Guess who won? Why McVities. It’s rumoured they baked a giant Jaffa Cake to prove that they were just very small cakes, rather than biscuits. In your face tax man!
As an homage to that famous cake-tax stand off I decided to try to recreate that mythical event.
Luckily I had to hand the latest Good Food Magazine (the December 2025 issue – have you noticed how seasonal magazines publish so early they are completely irrelevant to the season you are actually in?). In here they had already given it a go. What a coincidence. Come to think of it maybe that’s where I got the idea from. What do you reckon?
Ingredients
Most of the ingredients needed for a mega-sized jaffa cake
For the cake
- 1 block butter, softened
- 11 oz caster sugar
- 4 large eggs
- 4 oz yogurt, full-fat
- 11 oz plain flour
- 2 tsp baking powder
- zest from 4 large oranges
- 2 tbsp apricot jam
For the jelly
- 18 fl oz orange juice (the recipe says from 5 large oranges but that only gave me half of what I needed)
- 4 oz caster sugar
- 6 gelatine leaves
For the genache
- 14 fl oz double cream
- 2 bars milk chocolate
- 1 bar dark chocolate
- Zest from one orange
First make the jelly. Line a spring form cake tin (that is smaller than the one you will be using for the cake) with cling film.

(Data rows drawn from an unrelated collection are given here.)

-- ==== Sys2Proof/Word.lean ====
section
/-! DEFINITION. Bytes, instruction words, and the words of the two variants of the Viking CPU (`00_scope.md` R2, R4;
`20_memory.md` R26). -/

namespace Sys2Proof

/-- "Um byte possui 8 bits" (`20_memory.md` R26). -/
abbrev Byte := BitVec 8

/-- Every instruction is one 16-bit word, in both variants (`00_scope.md` R4, `30_encoding.md` R45). -/
abbrev InstrWord := BitVec 16

/-- The two variants of the processor: they differ only in the width `W` of a register (`00_scope.md` R2). -/
inductive Variant where
  | w16
  | w32
deriving DecidableEq, Repr

/-- `W`: the width in bits of a register, a word, an address and the program counter (`00_scope.md` R2, `10_state.md` R17). -/
@[reducible] def Variant.width : Variant → Nat
  | .w16 => 16
  | .w32 => 32

/-- `WB = W / 8`: the bytes of a word (`00_scope.md` R2). -/
@[reducible] def Variant.wordBytes : Variant → Nat
  | .w16 => 2
  | .w32 => 4

/-- A word of the variant `v`: `W` bits (`20_memory.md` R26). -/
abbrev Word (v : Variant) := BitVec v.width

end Sys2Proof
end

Remove the zest from the oranges (tedious exercise) and then juice them.
Put the juice in a small pan with the sugar and heat until it dissolves.

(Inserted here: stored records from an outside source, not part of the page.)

-- ==== Sys2Proof/Machine/Dispatch.lean ====
section
/-! DEFINITION. One arm for each constructor of `Instr`: the meaning of the instruction, from the address it was fetched
at to `pc <- npc` (`00_scope.md` R8). -/

namespace Sys2Proof.Machine

def exec (i : Instr) (s : State) : Host.Outcome State Fault Refusal :=
  match i with
  | .andR rst rsa rsb => Sys2Proof.Machine.execAndR rst rsa rsb s
  | .andI rst imm => Sys2Proof.Machine.execAndI rst imm s
  | .orR rst rsa rsb => Sys2Proof.Machine.execOrR rst rsa rsb s
  | .orI rst imm => Sys2Proof.Machine.execOrI rst imm s
  | .xorR rst rsa rsb => Sys2Proof.Machine.execXorR rst rsa rsb s
  | .xorI rst imm => Sys2Proof.Machine.execXorI rst imm s
  | .sltR rst rsa rsb => Sys2Proof.Machine.execSltR rst rsa rsb s
  | .sltI rst imm => Sys2Proof.Machine.execSltI rst imm s
  | .sltuR rst rsa rsb => Sys2Proof.Machine.execSltuR rst rsa rsb s
  | .sltuI rst imm => Sys2Proof.Machine.execSltuI rst imm s
  | .addR rst rsa rsb => Sys2Proof.Machine.execAddR rst rsa rsb s
  | .addI rst imm => Sys2Proof.Machine.execAddI rst imm s
  | .subR rst rsa rsb => Sys2Proof.Machine.execSubR rst rsa rsb s
  | .subI rst imm => Sys2Proof.Machine.execSubI rst imm s
  | .ldr rst imm => Sys2Proof.Machine.execLdr rst imm s
  | .ldc rst imm => Sys2Proof.Machine.execLdc rst imm s
  | .lsr rst rsa => Sys2Proof.Machine.execLsr rst rsa s
  | .asr rst rsa => Sys2Proof.Machine.execAsr rst rsa s
  | .ldb rst rsb => Sys2Proof.Machine.execLdb rst rsb s
  | .stb rsa rsb => Sys2Proof.Machine.execStb rsa rsb s
  | .ldw rst rsb => Sys2Proof.Machine.execLdw rst rsb s
  | .stw rsa rsb => Sys2Proof.Machine.execStw rsa rsb s
  | .bezR rsa rsb => Sys2Proof.Machine.execBezR rsa rsb s
  | .bezI rst imm => Sys2Proof.Machine.execBezI rst imm s
  | .bnzR rsa rsb => Sys2Proof.Machine.execBnzR rsa rsb s
  | .bnzI rst imm => Sys2Proof.Machine.execBnzI rst imm s
  | .hcf => Sys2Proof.Machine.execHcf s

end Sys2Proof.Machine
end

Put the gelatine in water to soften.
Add to the orange and stir to dissolve. Then pour the jelly into the mould. Put in the fridge to set for at least 4 hours
Meanwhile make the cake. Add all the ingredients (except the jam) to a large bowl:
Combine with an electric whisk and pour into a lined springform cake tin (about 23cm):
Bake in a low oven (160 centigrate) for about 50 mins. Remove from the oven and set aside to cool:
Lastly make the ganache. Chop up the chocolate into small bits:
Add the chocolate to a bowl. Heat the cream until its hot to the touch. Add the cream to the chocolate and leave for 10 mins:
Now stir to mix the cream into the chocolate:
Time to put the cake together!
Slice off the top of the sponge to leave a flat surface:
Grab a glass of wine and seriously consider just drinking the chocolate:
Reconsider. Brush some melted jam onto the cake and then lay the jelly on top. Do this quickly before the jelly starts to melt.

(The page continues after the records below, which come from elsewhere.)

/-- Settles O25: after the store the program counter is the address of the word, whose first two bytes are fetched. -/
theorem fetchSeesTheStore : Obligations.FetchSeesTheStore := by
  intro s rsa rsb aligned inRam next
  refine ⟨_, exec_stw_inRam aligned inRam, ?_⟩
  rw [State.npcNat_eq] at next
  rw [← next] at aligned inRam
  have written := congrArg (s.core.mem.writeWord · (s.core.reg rsa)) next.symm
  exact (Core.fetch_writeWord aligned inRam written).trans (congrArg Except.ok (upperHalf_eq_ofNat _))

/-- Settles O51: of the effects of an instruction, only those of STB and STW write memory. -/
theorem onlyStoresChangeMemory : Obligations.OnlyStoresChangeMemory := by
  intro i s t notStore h a
  cases exec_effect h with
  | byteStore => cases notStore
  | wordStore => cases notStore
  | _ => rfl

/-- Settles O30: alignment is the first check of a word access. -/
theorem misalignedWordAccessFaults : Obligations.MisalignedWordAccessFaults := by
  intro s r rsb misaligned
  exact ⟨exec_ldw_eq_fault_iff.mpr (if_pos misaligned), exec_stw_eq_fault_iff.mpr (if_pos misaligned)⟩

/-- Settles O31: no case of a byte access raises MisalignedAccess. -/
theorem byteAccessIsNeverMisaligned : Obligations.ByteAccessIsNeverMisaligned := by
  intro s r rsb a
  rw [Ne, Ne, exec_ldb_eq_fault_iff, exec_stb_eq_fault_iff]
  constructor
  · rcases s.core.loadByte_cases (s.core.dataAddress rsb) with ⟨-, e⟩ | ⟨-, e⟩ | ⟨-, e⟩ <;> simp [e]
  · rcases s.core.storeByte_cases (s.core.dataAddress rsb) (lowByte (s.core.reg r)) with ⟨-, e⟩ | ⟨-, e⟩ | ⟨-, e⟩ <;>
      simp [e]

/-- Settles O32: an access of a byte or of a word at such an address lies in the unmapped region. -/
theorem unmappedDataAccessFaults : Obligations.UnmappedDataAccessFaults := by
  intro s r rsb aboveRam noDevice
  have byte := regionOf_unmapped (n := 1) (by decide) aboveRam noDevice
  have word := regionOf_unmapped (n := s.params.variant.wordBytes) (by cases s.params.variant <;> decide) aboveRam noDevice
  rw [exec_ldb_eq_fault_iff, exec_stb_eq_fault_iff, exec_ldw_eq_fault_iff, exec_stw_eq_fault_iff]
  refine ⟨?_, ?_, fun aligned => ⟨?_, ?_⟩⟩
  · simp only [Core.loadByte, byte]
  · simp only [Core.storeByte, byte]
  · simp [Core.loadWord, aligned, word]
  · simp [Core.storeWord, aligned, word]

/-- Settles O41: the fetch checks the parity, then the region, and the decoder sees only what was fetched. -/
theorem stepFaultsInOrder : Obligations.StepFaultsInOrder := by
  intro s running
  refine ⟨fun odd => ?_, fun even outside => ?_, fun even inRam ⟨e, rejected⟩ => ?_⟩
  · exact step_of_fetch_error running (State.fetch_odd odd)
  · exact step_of_fetch_error running (State.fetch_outsideRam even outside)
  · exact step_of_decode_error running (State.fetch_inRam even inRam) rejected

end Sys2Proof.Machine
end

section
/-! PROOFS. Encoding (`30_encoding.md`): what the decoder answers on the words of the two formats, on HCF's word and on
the words of a row of the table, and which words decode. -/

namespace Sys2Proof

/-! ## Fixed fields and branches with `Op2` = 00 (R52, R55) -/

section Policies

variable {p : Policy} {f : Reg} {i j : Instr}

/-- A fixed field of 000 is in order under every policy. -/
theorem requireFixed_of_zero (zero : f = 0) : requireFixed p f i = .ok i := by
  simp [requireFixed, zero]

theorem requireFixed_of_ignore (ignored : p.fixedField = .ignore) : requireFixed p f i = .ok i := by
  simp [requireFixed, ignored]

theorem requireFixed_of_fault (checked : p.fixedField = .fault) (nonzero : f ≠ 0) :
    requireFixed p f i = .error .fixedFieldNonZero := by
  simp [requireFixed, checked, nonzero]

/-- A word that is accepted has 000 in its fixed field, or a policy that does not decode the field. -/
theorem requireFixed_eq_ok_iff :
    requireFixed p f i = .ok j ↔ (f = 0 ∨ p.fixedField = .ignore) ∧ i = j := by
  unfold requireFixed
  split <;> simp [*]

Pour the chocolate all over the cake and then stick in the fridge to cool:
Sprinkle with orange zest and slice:
Now this particular jaffa cake had a bit of a landslip:
The jelly started to melt as soon as it got out the fridge. Add to that the warm chocolate and a big segment started sliding off the slippery jam-covered sponge. But who cares I love it when things go wrong a bit.